[Stored data entries]
+++
theorem State.chanWrite_form (s : State) (p : Pkt) (phys : List Dec) :
    State.keepsForm s (State.chanWrite s p phys) := by
  unfold State.chanWrite
  repeat' (first
    | intro _
    | ((with_reducible apply Comp.lacksMem); exact rfl)
    | with_reducible apply State.keepsForm.refl
    | with_reducible assumption
    | with_reducible apply State.keepsForm.foldl
    | with_reducible apply State.keepsForm.foldl2
    | dsimp only
    | (split <;> first | (rename_i heq; have hx := congrArg (fun z => z.2) heq; dsimp only at hx; subst hx) | (rename_i heq; have hx := congrArg (fun z => z.2.2) heq; dsimp only at hx; subst hx) | skip)
    | split
    | with_reducible apply State.keepsForm.step (State.lineWrite_form _ _ _)
    | with_reducible apply State.keepsForm.only (State.endJoin_only _ _)
    | with_reducible apply State.keepsForm.only (State.secEvent_only _ _ _ _)
    | with_reducible apply State.keepsForm.only (State.sendPkt_only _ _))

theorem State.chanAtomic_form (s : State) (p : Pkt) (phys : List Dec) :
    State.keepsForm s (State.chanAtomic s p phys) := by
  unfold State.chanAtomic
  repeat' (first
    | intro _
    | ((with_reducible apply Comp.lacksMem); exact rfl)
    | with_reducible apply State.keepsForm.refl
    | with_reducible assumption
    | with_reducible apply State.keepsForm.foldl
    | dsimp only
    | split
    | with_reducible apply State.keepsForm.only (State.endJoin_only _ _)
    | with_reducible apply State.keepsForm.only (State.secEvent_only _ _ _ _)
    | with_reducible apply State.keepsForm.step (State.secRead_form _ _ _)
    | with_reducible apply State.keepsForm.only (State.sendPkt_only _ _)
    | with_reducible apply State.keepsForm.step (State.writeSec_form _ _ _ _ _)
    | with_reducible apply State.keepsForm.only (State.bump_only _))

theorem State.chanFill_form (s : State) (p : Pkt) (phys : List Dec) :
    State.keepsForm s (State.chanFill s p phys) := by
  unfold State.chanFill
  repeat' (first
    | intro _
    | ((with_reducible apply Comp.lacksMem); exact rfl)
    | with_reducible apply State.keepsForm.refl
    | with_reducible assumption
    | with_reducible apply State.keepsForm.foldl
    | with_reducible apply State.keepsForm.foldl2
    | dsimp only
    | (split <;> first | (rename_i heq; have hx := congrArg (fun z => z.2) heq; dsimp only at hx; subst hx) | (rename_i heq; have hx := congrArg (fun z => z.2.2) heq; dsimp only at hx; subst hx) | skip)
    | split
    | with_reducible apply State.keepsForm.only (State.secEvent_only _ _ _ _)
    | with_reducible apply State.keepsForm.step (State.lineRead_form _ _ _ _)
    | with_reducible apply State.keepsForm.only (State.sendPkt_only _ _))

theorem State.chanPoison_form (s : State) (p : Pkt) :
    State.keepsForm s (State.chanPoison s p) := by
  unfold State.chanPoison
  repeat' (first
    | intro _
    | ((with_reducible apply Comp.lacksMem); exact rfl)
    | with_reducible apply State.keepsForm.refl
    | with_reducible assumption
    | with_reducible apply State.keepsForm.foldl
    | dsimp only
    | split
    | with_reducible apply State.keepsForm.only (State.endJoin_only _ _)
    | with_reducible apply State.keepsForm.only (State.secEvent_only _ _ _ _)
    | with_reducible apply State.keepsForm.only (State.sendPkt_only _ _)
    | with_reducible apply State.keepsForm.step (State.writeSec_form _ _ _ _ _))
+++
Problem to work on:
Scan the data above for the word "step", then copy every line that holds it.

Answer section:
    | with_reducible apply State.keepsForm.step (State.lineWrite_form _ _ _)
    | with_reducible apply State.keepsForm.step (State.secRead_form _ _ _)
    | with_reducible apply State.keepsForm.step (State.writeSec_form _ _ _ _ _)
    | with_reducible apply State.keepsForm.step (State.lineRead_form _ _ _ _)
    | with_reducible apply State.keepsForm.step (State.writeSec_form _ _ _ _ _))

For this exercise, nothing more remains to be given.